When we look at T 2 , the time from hover to select, we see a very different story. Here the hand-only technique was faster than gaze-hand (F 1,14 = 47.33, p < 0.0001), being on average 0.25 s faster per picture (Fig. 3(C)). Number of pictures again gives rise to a main effect (F 2,28 = 21.87, p < 0.0001) but again it is made more difficult to interpret due to a significant technique by number of pictures interaction (F 2,28 = 6.06, p < 0.01). This indicates that this time it is the gaze-hand condition that accounts for this increase and not the hand-only condition.

3.3 Sorting Accuracy and Error Analysis

We analyzed the sorting accuracy per block (N = 32) (see Table 1). The success rate is generally high for all trials. Error analysis revealed that users made significantly more mistakes in the 8-picture trials in the gaze-hand condition than hand-only (t(14) = 2.902, p < 0.012).
Table 1.

Average sorting accuracy (mean ± std) of the 15 participants made for each block.




Paired samples t-test


92.1 % ± 6.0 %

93.3 % ± 3.9 %

t(14) = 1.000, p = .334


91.7 % ± 5.7 %

93.3 % ± 4.1 %

t(14) = 1.035, p = .318


90.0 % ± 7.4 %

95.4 % ± 3.1 %

t(14) = 2.902, p = .012

There were many kinds of errors. Most were incorrectly sorted images due to swiping in the wrong direction (categorization errors). Some were due to the way the system was configured, or the peculiarities of the interaction. For example, this included triggering a swipe response when returning the hand to the resting position or not completely releasing a grabbed picture.

However, the lower accuracy in the 8-picture condition of the gaze-hand technique is probably explained by difficulty in coordinating gaze and gesture. For example, in the 4- and 8-picture trials, participants occasionally performed a swipe as their eyes prematurely moved ahead to the next image - the eyes “jumping the gun” before the hand had finished its work, which is similar to the synchronization problem identified in prior work [11]. Further, the logged gaze data revealed that neighboring pictures in the gaze-hand condition, largely in 8-picture trials, distracted some participants.
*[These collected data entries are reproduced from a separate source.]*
/-- The safe point of the abort, with the pump stopped and no order of the cycle taken. -/
theorem safePoint_closes {s : State} (abort : s.cls.abort = some .wasteAbsent) (stage : s.cls.stage = .sucking)
    (still : s.stc.pump.running = false) (untaken : cycleOrderTaken s = false) :
    perform .safePoint s = (cycleClosed s, [.clsClaim, .handBack]) := by
  show safePoint s = _
  unfold safePoint
  simp only [abort]
  rw [if_pos (by simp [stage, still, untaken, Stage.running])]
  rfl

/-- What the close and the handback's begin change. -/
structure CycleClosed (s t : State) : Prop where
  pins : t.pins = s.pins
  orq : t.orq = s.orq
  uau : t.uau = s.uau
  spu : t.spu = s.spu
  stc : t.stc = { s.stc with selector := none, handingBack := true }
  cls : t.cls = { s.cls.aborted .wasteAbsent s.cls.heads with table := t.cls.table, hold := some .wasteAbsent }
  folded : FoldedBack s.cls.heads s.cls.cancelled s t
  told : Told .cleanAborted (several (s.cls.heads.map fun x => x.head.val)) (some (.cleanCause .wasteAbsent)) s t
  untold : ∀ k, k ≠ .cleanAborted → Untold k s t

/-- The abort told, before the heads are folded back. -/
def abortTold (s : State) : State :=
  raise .cleanAborted (headSubjects (s.cls.heads.map CycleHead.head)) (some (.cleanCause .wasteAbsent)) s

/-- The aborted cycle's heads folded back, the selector released and the abort told. -/
def headsReturned (s : State) : State := foldBack (abortTold (setStc { s.stc with selector := none } s))

theorem startHandBack_held {s : State} {who : Claimant} (h : s.stc.holder = some who) :
    startHandBack who s = setStc { s.stc with handingBack := true } s := if_pos h

theorem cycleClosed_eq {s : State} (still : s.stc.pump.running = false) (holder : s.stc.holder = some .cls) :
    cycleClosed s =
      { headsReturned s with
        stc := { s.stc with selector := none, handingBack := true }
        cls := { (headsReturned s).cls.aborted .wasteAbsent s.cls.heads with hold := some .wasteAbsent } } := by
  have released : releaseSelector s = setStc { s.stc with selector := none } s := if_neg (by simp [still])
  have stc : (headsReturned s).stc = { s.stc with selector := none } := by
    have kept := congrArg State.stc (foldHeads_foldOnly
      (s.cls.heads.filter fun x => !s.cls.cancelled.contains x.head)
      (abortTold (setStc { s.stc with selector := none } s))).frame
    exact kept
  have closed : closeAborted .wasteAbsent (setStc { s.stc with selector := none } s) =
      setCls { (headsReturned s).cls with
        hold := some .wasteAbsent, last := (s.cls.aborted .wasteAbsent s.cls.heads).last } (headsReturned s) := rfl
  unfold cycleClosed
  rw [released, closed]
  refine (startHandBack_held ?_).trans ?_
  · show (headsReturned s).stc.holder = some .cls
    rw [stc]
    exact holder
  · show setStc { (headsReturned s).stc with handingBack := true } _ = _
    rw [stc]
    rfl

theorem cycleClosed_spec {s : State} (still : s.stc.pump.running = false) (holder : s.stc.holder = some .cls) :
    CycleClosed s (cycleClosed s) := by
  obtain ⟨frame, cls⟩ : FoldOnly (abortTold (setStc { s.stc with selector := none } s)) (headsReturned s) :=
    foldHeads_foldOnly _ _
  have cancelled := congrArg Cls.cancelled cls
  have told : Told .cleanAborted (several (s.cls.heads.map fun x => x.head.val)) (some (.cleanCause .wasteAbsent)) s
      (abortTold (setStc { s.stc with selector := none } s)) := by
    have fresh : Untold .cleanAborted s (setStc { s.stc with selector := none } s) := untold_of_evu rfl
    have raised := fresh.raise_self (headSubjects (s.cls.heads.map CycleHead.head)) (some (.cleanCause .wasteAbsent))
    have subjects : headSubjects (s.cls.heads.map CycleHead.head) = several (s.cls.heads.map fun x => x.head.val) := by
      rw [headSubjects, List.map_map]
      rfl
    rw [← subjects]
    exact raised
  have evu : (headsReturned s).evu = (abortTold (setStc { s.stc with selector := none } s)).evu := by
    have kept := congrArg State.evu frame
    exact kept
  rw [cycleClosed_eq still holder]
  exact {
    pins := by have kept := congrArg State.pins frame; exact kept
    orq := by have kept := congrArg State.orq frame; exact kept
    uau := by have kept := congrArg State.uau frame; exact kept
    spu := by have kept := congrArg State.spu frame; exact kept
    stc := rfl
    cls := by
      have same : (headsReturned s).cls.cancelled = s.cls.cancelled := cancelled
      simp only [Cls.aborted, same]
    folded := foldBack_foldedBack _
    told := told.of_evu evu
    untold := fun k n =>
      ((untold_of_evu (t := setStc { s.stc with selector := none } s) rfl).raise_other _ _ n.symm).of_evu evu }

/-! ### The handback (R74) -/

theorem not_moving {s : State} (retracted : wiperIsRetracted s = true) (up : sledIsUp s = true) : ¬ Moving s := by
  simp only [wiperIsRetracted, sledIsUp, Bool.and_eq_true, Option.isNone_iff_eq_none] at retracted up
  exact fun moving => moving.elim (fun sled => sled up.1) fun wiper => wiper retracted.1

theorem not_down_of_up {s : State} (up : sledIsUp s = true) : sledIsDown s = false := by
  simp only [sledIsUp, Bool.and_eq_true, beq_iff_eq] at up
  simp only [sledIsDown, up.2]
  exact Bool.and_false _

section
variable {s c : State} (stc : c.stc = s.stc.handsBack) (servicing : s.stc.state = .servicing)
include stc

theorem moving_handsBack : (c.stc.sled.motion.isSome = true ∨ c.stc.wiper.motion.isSome = true) ↔ Moving s := by
  rw [stc]
  simp only [Stc.handsBack, Moving, Option.isSome_iff_ne_none]

theorem retracted_handsBack : wiperIsRetracted c = wiperIsRetracted s := by
  simp only [wiperIsRetracted, stc]
  rfl

theorem up_handsBack : sledIsUp c = sledIsUp s := by
  simp only [sledIsUp, stc]
  rfl

theorem down_handsBack : sledIsDown c = sledIsDown s := by
  simp only [sledIsDown, stc]
  rfl

include servicing

theorem handBack_moving (moving : Moving s) : perform .handBack c = (c, []) := by
  show handBack c = _
  unfold handBack
  rw [if_pos (by rw [stc]; exact ⟨servicing, rfl⟩), if_pos ((moving_handsBack stc).mpr moving)]
  rfl

theorem handBack_retracts (still : ¬ Moving s) (out : wiperIsRetracted s = false)
    (pin : c.pins.wiperRetracted = false) :
    perform .handBack c =
      (setStc { c.stc with wiper := { c.stc.wiper with motion := some (.retracted, 0) } } c, []) := by
  have idle : ¬ c.stc.wiper.motion.isSome = true := fun moves => still ((moving_handsBack stc).mp (.inr moves))
  have commanded : c.stc.wiper.command .retracted (wiperSensor c .retracted)
      = ({ c.stc.wiper with motion := some (.retracted, 0) }, false) := by
    rw [Moved.command, if_neg idle, wiperSensor, pin]
    rfl
  show handBack c = _
  unfold handBack
  rw [if_pos (by rw [stc]; exact ⟨servicing, rfl⟩), if_neg (mt (moving_handsBack stc).mp still),
    if_pos (by rw [retracted_handsBack stc, out]; decide), wiperCommand, commanded]
  rfl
During selection, their gaze shifted between the selected and the adjacent image, resulting in incorrectly sorting the wrong object. Participants’ feedback in post-task interviews suggested that both of these kinds of errors occurred when they tried to speed up their performance, which in turn caused them to slow down to be more careful.

3.4 User Experience and Preferences

The questionnaire data indicate only two significant differences across techniques. First, hand fatigue was rated significantly higher with the hand-only technique than gaze-hand (Z = –2.751, p < 0.01). Most participants (10/15) commented on this. For example, one said, “holding the arm high in mid-air is tiring” and “[with gaze] I could rest my hand and use my hand only for sorting”.
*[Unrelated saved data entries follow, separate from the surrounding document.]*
-- ==== Sys2Proof/Proofs/PeripheryKept.lean ====
section
/-!
SUPPORT. What the supply, the page table, the usage account, the order queue, the detector's own record, the feed and
the links leave alone: the station, the cleaning record, the exposure timers, the parameters, the clock and the power
state. One lemma per operation, in the order of the model's files.
-/

namespace Sys2Proof.Machine

/-- The fields that only the Station Controller, the Cleaning Sequencer, the exposure timers, the parameters, the clock,
the power state and the resets write: all but pins, spu, uau, pau, orq, dtu, fdc, liu and evu. -/
def keptByPeriphery (s : State) :=
  ((s.pending, s.freeUsed), s.startup, s.resetLow, s.timeBase, s.date, s.params, s.stc, s.cls, s.ext, s.rsc)

theorem kept_periphery_of_usage {s t : State} (h : keptByUsage t = keptByUsage s) :
    keptByPeriphery t = keptByPeriphery s := by
  simp only [keptByUsage, Prod.mk.injEq] at h
  simp only [keptByPeriphery, h]

theorem kept_periphery_of_supply {s t : State} (h : keptBySupply t = keptBySupply s) :
    keptByPeriphery t = keptByPeriphery s := kept_periphery_of_usage (kept_usage_of_supply h)

theorem stc_of_periphery {s t : State} (h : keptByPeriphery t = keptByPeriphery s) : t.stc = s.stc := by
  simp only [keptByPeriphery, Prod.mk.injEq] at h
  simp only [h]

theorem cls_of_periphery {s t : State} (h : keptByPeriphery t = keptByPeriphery s) : t.cls = s.cls := by
  simp only [keptByPeriphery, Prod.mk.injEq] at h
  simp only [h]

/-! ### Single records -/

@[simp] theorem raise_keptP (k : EventKind) (m : BitVec 16) (d : Option Detail) (s : State) :
    keptByPeriphery (raise k m d s) = keptByPeriphery s := rfl

@[simp] theorem setChan_keptP (s : State) (c : Fin 6) (x : Channel) :
    keptByPeriphery (setChan s c x) = keptByPeriphery s := rfl

@[simp] theorem setBay_keptP (s : State) (b : Fin 12) (x : Bay) :
    keptByPeriphery (setBay s b x) = keptByPeriphery s := rfl

@[simp] theorem onBus_keptP (f : Bus → Bus) (s : State) : keptByPeriphery (onBus f s) = keptByPeriphery s := rfl

@[simp] theorem setDtu_keptP (x : Dtu) (s : State) : keptByPeriphery (setDtu x s) = keptByPeriphery s := rfl

@[simp] theorem setSource_keptP (s : State) (a : Source) (x : SourceRec) :
    keptByPeriphery (setSource s a x) = keptByPeriphery s := rfl

@[simp] theorem setFdc_keptP (x : Fdc) (s : State) : keptByPeriphery (setFdc x s) = keptByPeriphery s := rfl

@[simp] theorem setPath_keptP (x : Path) (s : State) : keptByPeriphery (setPath x s) = keptByPeriphery s := rfl

@[simp] theorem setEngine_keptP (s : State) (p : Port) (x : Engine) :
    keptByPeriphery (setEngine s p x) = keptByPeriphery s := rfl

@[simp] theorem setOrq_keptP (x : Orq) (s : State) : keptByPeriphery (setOrq x s) = keptByPeriphery s := rfl

@[simp] theorem beginTransaction_keptP (p : Port) (s : State) :
    keptByPeriphery (beginTransaction p s) = keptByPeriphery s := rfl

@[simp] theorem answer_keptP (p : Port) (k : Kind) (r : Result) (b : List Byte) (s : State) :
    keptByPeriphery (answer p k r b s) = keptByPeriphery s := rfl

@[simp] theorem done_keptP (s : State) : keptByPeriphery (Run.done s).1 = keptByPeriphery s := rfl

@[simp] theorem reply_keptP (p : Port) (k : Kind) (r : Result) (b : List Byte) (s : State) :
    keptByPeriphery (reply p k r b s).1 = keptByPeriphery s := rfl

@[simp] theorem plus_keptP (r : Run) (acts : List Act) : keptByPeriphery (r.plus acts).1 = keptByPeriphery r.1 := rfl

@[simp] theorem andThen_keptP (r : Run) (f : State → Run) :
    keptByPeriphery (r.andThen f).1 = keptByPeriphery (f r.1).1 := rfl

/-! ### Supply Unit, Page Admission Unit and Usage Accounting Unit -/

@[simp] theorem checkOver_keptP (c : Fin 6) (s : State) :
    keptByPeriphery (checkOver c s) = keptByPeriphery s :=
  kept_periphery_of_supply (checkOver_kept c s)

@[simp] theorem checkOverAll_keptP (cs : List (Fin 6)) (s : State) :
    keptByPeriphery (checkOverAll cs s) = keptByPeriphery s :=
  kept_periphery_of_supply (checkOverAll_kept cs s)

@[simp] theorem pauAdvanceBegins_keptP (tag : Nat) (s : State) :
    keptByPeriphery (pauAdvanceBegins tag s) = keptByPeriphery s :=
  kept_periphery_of_supply (pauAdvanceBegins_kept tag s)

@[simp] theorem pauAdvanceDone_keptP (tag d : Nat) (s : State) :
    keptByPeriphery (pauAdvanceDone tag d s) = keptByPeriphery s :=
  kept_periphery_of_supply (pauAdvanceDone_kept tag d s)

@[simp] theorem pauJam_keptP (s : State) :
    keptByPeriphery (pauJam s) = keptByPeriphery s :=
  kept_periphery_of_supply (pauJam_kept s)

@[simp] theorem joinTable_keptP (e : Page) (s : State) :
    keptByPeriphery (joinTable e s) = keptByPeriphery s :=
  kept_periphery_of_supply (joinTable_kept e s)

@[simp] theorem endPage_keptP (e : Page) (a : Bool) (s : State) :
    keptByPeriphery (endPage e a s) = keptByPeriphery s :=
  kept_periphery_of_supply (endPage_kept e a s)

@[simp] theorem enterStandby_keptP (b : Fin 12) (s : State) :
    keptByPeriphery (enterStandby b s).1 = keptByPeriphery s :=
  kept_periphery_of_supply (enterStandby_kept b s)

@[simp] theorem evalSupply_keptP (c : Fin 6) (s : State) :
    keptByPeriphery (evalSupply c s) = keptByPeriphery s :=
  kept_periphery_of_supply (evalSupply_kept c s)

@[simp] theorem creditTank_keptP (c : Fin 6) (v : Nat) (s : State) :
    keptByPeriphery (creditTank c v s) = keptByPeriphery s :=
  kept_periphery_of_supply (creditTank_kept c v s)

@[simp] theorem refillTestAll_keptP (s : State) :
    keptByPeriphery (refillTestAll s) = keptByPeriphery s :=
  kept_periphery_of_supply (refillTestAll_kept s)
Second, participants felt that the hand-only technique was easier to learn than the gaze-hand technique (Z = −2.309, p < 0.05). Though participants were positive about the combination of gaze for selection and hand for grasping and throwing, they felt the gaze-hand combination was something that required time to get used to. Despite this, when we tested for learning effects over trials, we found no evidence of differences between gaze-hand and hand-only techniques.
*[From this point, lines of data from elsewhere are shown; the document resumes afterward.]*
/-- The acts that follow the fault of a session of the CLS, behind those of the run it stopped. -/
theorem settle_cycleFaulted {s : State} (ended : FaultedAt s) (u v : State) {waste : List Act}
    (tested : waste = [] ∨ waste = [.wasteChanged]) :
    ∃ t, settle (s, supplyActs u v ++ waste ++ [.clsClaim] ++ [.extEntry]) = .next t ∧ FaultSettles s t := by
  have bound := length_supplyActs_le u v
  have few : waste.length ≤ 1 := by rcases tested with rfl | rfl <;> simp
  refine settle_quiet (fun a here w later => ?_) ?_
  · have now := ended.settles later
    have zone := zoneTaken_of_fault now.fault
    rcases List.mem_append.mp here with before | last
    · rcases List.mem_append.mp before with run | claim
      · rcases List.mem_append.mp run with supply | test
        · exact ⟨w, supplyActs_inert u v now.resting.2 a supply, .refl w⟩
        · rcases tested with rfl | rfl
          · exact absurd test List.not_mem_nil
          · rw [List.mem_singleton.mp test]
            exact wasteChanged_quiet zone now.resting.1
      · rw [List.mem_singleton.mp claim]
        exact clsClaim_quiet zone
    · rw [List.mem_singleton.mp last]
      exact extEntry_quiet now.fault
  · simp only [List.length_append, List.length_singleton, Config.cascadeLimit]
    omega

/-- What a fault leaves of a session of the CLS (R113). -/
structure CycleFaultEnds (c : StationCause) (s t : State) : Prop where
  stc : t.stc = { s.stc.faulted c with claims := t.stc.claims }
  fault : Told .stationFault 0 (some (.stationCause c)) s t
  aborted : Told .cleanAborted (several (s.cls.heads.map fun x => x.head.val)) (some (.cleanCause .stationFault)) s t
  folded : FoldedBack s.cls.heads s.cls.cancelled s t
  heads : t.cls.heads = []
  outstanding : t.cls.outstanding = []
  abort : t.cls.abort = none
  escalated : t.cls.escalated = 0
  last : t.cls.last = ⟨s.cls.heads.map fun x => ⟨x.head, x.level, x.done, none⟩, some .stationFault⟩

theorem CycleFaultEnds.all {c : StationCause} {s t : State} (h : CycleFaultEnds c s t) :
    t.stc = { s.stc.faulted c with claims := t.stc.claims } ∧ Told .stationFault 0 (some (.stationCause c)) s t ∧
      Told .cleanAborted (several (s.cls.heads.map fun x => x.head.val)) (some (.cleanCause .stationFault)) s t ∧
      FoldedBack s.cls.heads s.cls.cancelled s t ∧ t.cls.heads = [] ∧ t.cls.outstanding = [] ∧
      t.cls.abort = none ∧ t.cls.escalated = 0 ∧
      t.cls.last = ⟨s.cls.heads.map fun x => ⟨x.head, x.level, x.done, none⟩, some .stationFault⟩ :=
  ⟨h.stc, h.fault, h.aborted, h.folded, h.heads, h.outstanding, h.abort, h.escalated, h.last⟩

theorem faultedAt_cycleFaulted {s : State} (fault : s.stc.state = .fault) : FaultedAt (cycleFaulted s) where
  fault := by rw [(cycleFaulted_spec s).stc]; exact fault
  resting := ⟨nofun, nofun⟩

/-- The close of the cycle, what a claim and the exposure timers still do left aside. -/
theorem CycleFaulted.settles {s f t : State} (closed : CycleFaulted s f) (later : FaultSettles f t) :
    t.stc = { s.stc with claims := t.stc.claims } ∧ t.uau = s.uau ∧
      t.cls = { s.cls.aborted .stationFault s.cls.heads with
        table := t.cls.table, hold := t.cls.hold, stage := t.cls.stage } := by
  refine ⟨by rw [later.stc, closed.stc], later.uau.trans closed.uau, ?_⟩
  rw [later.cls, closed.cls]

theorem settle_stationFault_cycle {c : StationCause} {s : State} (held : s.stc.holder = some .cls)
    (runs : s.cls.stage.running = true) (still : s.stc.pump.running = false) :
    ∃ t, settle (stationFault c s) = .next t ∧ CycleFaultEnds c s t := by
  have faulted := faultStation_spec c s
  have fault := faultStation_state c s
  rw [stationFault_cycle held still]
  generalize faultStation c s = f at faulted fault
  have cls : f.cls = s.cls := by have kept := congrArg State.cls faulted.frame; exact kept
  have closed := cycleFaulted_spec f
  obtain ⟨t, settled, later⟩ := settle_cycleFaulted (faultedAt_cycleFaulted fault) f f (.inl rfl)
  rw [supplyActs_same fun _ => rfl] at settled
  obtain ⟨stc, -, record⟩ := closed.settles later
  rw [cls] at record
  refine ⟨t, ?_, ?_⟩
  · rw [clsFault_still (by rw [cls]; exact runs)]
    exact settled
  · have aborted := closed.told
    have folded := closed.folded
    rw [cls] at aborted folded
    exact {
      stc := by rw [stc, faulted.stc]
      fault := (faulted.told.trans_untold (closed.untold _ (by decide))).trans_untold
        (later.untold _ (by decide) (by decide))
      aborted := ((faulted.untold _ (by decide) (by decide)).trans_told aborted).trans_untold
        (later.untold _ (by decide) (by decide))
      folded := fun h => (later.entryOf h).trans ((folded h).trans (by rw [entryOf, cls]; rfl))
      heads := by rw [record]; rfl
      outstanding := by rw [record]; rfl
      abort := by rw [record]; rfl
      escalated := by rw [record]; rfl
      last := by rw [record]; rfl }

/-- What a fault leaves of a session of the DTU with its own task `k` (R127). -/
structure TaskFaultEnds (c : StationCause) (k : Task) (s t : State) : Prop where
  stc : t.stc = { s.stc.faulted c with claims := t.stc.claims }
  done : Told .checkDone (several (k.channels.map Fin.val)) (some (.check k.kind (some .stationFault))) s t
  folded : SweepFolded k.results s t
  dtu : t.dtu =
    { s.dtu with
      task := none, machine := .idle, holder := none, outstanding := none
      abandoned := s.dtu.abandoned ++ s.dtu.outstanding.toList }
  orq : t.orq = { s.orq with waiting := s.orq.waiting.filter fun w => w.who != .dtu }

theorem TaskFaultEnds.all {c : StationCause} {k : Task} {s t : State} (h : TaskFaultEnds c k s t) :
    t.stc = { s.stc.faulted c with claims := t.stc.claims } ∧
      Told .checkDone (several (k.channels.map Fin.val)) (some (.check k.kind (some .stationFault))) s t ∧
      SweepFolded k.results s t ∧
      t.dtu =
        { s.dtu with
          task := none, machine := .idle, holder := none, outstanding := none
          abandoned := s.dtu.abandoned ++ s.dtu.outstanding.toList } ∧
      t.orq = { s.orq with waiting := s.orq.waiting.filter fun w => w.who != .dtu } :=
  ⟨h.stc, h.done, h.folded, h.dtu, h.orq⟩

/-- The acts that follow the fault of a session of the DTU. -/
theorem settle_taskFaulted {s : State} (fault : s.stc.state = .fault) {claims : List Act}
    (folded : claims = [] ∨ claims = [.clsFolded false]) :
    ∃ t, settle (s, claims ++ [.extEntry]) = .next t ∧ FaultSettles s t := by
  refine settle_quiet (fun a here u later => ?_) ?_
  · have now : u.stc.state = .fault := later.state.trans fault
    rcases List.mem_append.mp here with claim | last
    · rcases folded with rfl | rfl
      · exact absurd claim List.not_mem_nil
      · rw [List.mem_singleton.mp claim]
        exact clsFolded_quiet (zoneTaken_of_fault now)
    · rw [List.mem_singleton.mp last]
      exact extEntry_quiet now
  · rcases folded with rfl | rfl <;> decide

theorem settle_stationFault_task {c : StationCause} {k : Task} {s : State} (held : s.stc.holder = some .dtu)
    (task : s.dtu.task = some k) (runs : k.phase = .running) :
    ∃ t, settle (stationFault c s) = .next t ∧ TaskFaultEnds c k s t := by
  have faulted := faultStation_spec c s
  have fault := faultStation_state c s
  rw [stationFault_task held]
  generalize faultStation c s = f at faulted fault
  have dtu : f.dtu = s.dtu := by have kept := congrArg State.dtu faulted.frame; exact kept
  have orq : f.orq = s.orq := by have kept := congrArg State.orq faulted.frame; exact kept
  have cls : f.cls = s.cls := by have kept := congrArg State.cls faulted.frame; exact kept
  have closed := taskClosed_spec k f
  have ended : dtuFault f = closeTask k (some .stationFault) (dtuAbandon f) := by
    unfold dtuFault
    rw [dtu, task]
    exact if_pos runs
  rw [ended, closeTask_eq]
  generalize taskClosed k (some .stationFault) (dtuAbandon f) = u at closed
  obtain ⟨t, settled, later⟩ := settle_taskFaulted (s := u) (by rw [closed.stc]; exact fault)
    (claims := if k.results.any fun r => (sweepLevel r.2).isSome then [.clsFolded false] else [])
    (by split <;> simp)
  exact ⟨t, settled, {
    stc := by rw [later.stc, closed.stc, faulted.stc]
    done := ((faulted.untold _ (by decide) (by decide)).trans_told closed.told).trans_untold
      (later.untold _ (by decide) (by decide))
    folded := fun h => (later.entryOf h).trans ((closed.folded h).trans (by rw [entryOf, cls]; rfl))
    dtu := by rw [later.dtu, closed.dtu, dtu]
    orq := by rw [later.orq, closed.orq, orq] }⟩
Finally, participants rated which technique they preferred and the perceived speed and accuracy in the sorting task (Fig. 4). Thirteen users preferred the gaze-hand technique: although they found both techniques “intuitive”, some felt that the gaze-hand technique was “less demanding” (4/15) and “easier to use” (10/15), primarily due to less physical fatigue and fast and accurate gaze selection.
Fig. 4.

Participants’ technique preference, perceived speed, and accuracy in sorting as rated at the end of the experiment.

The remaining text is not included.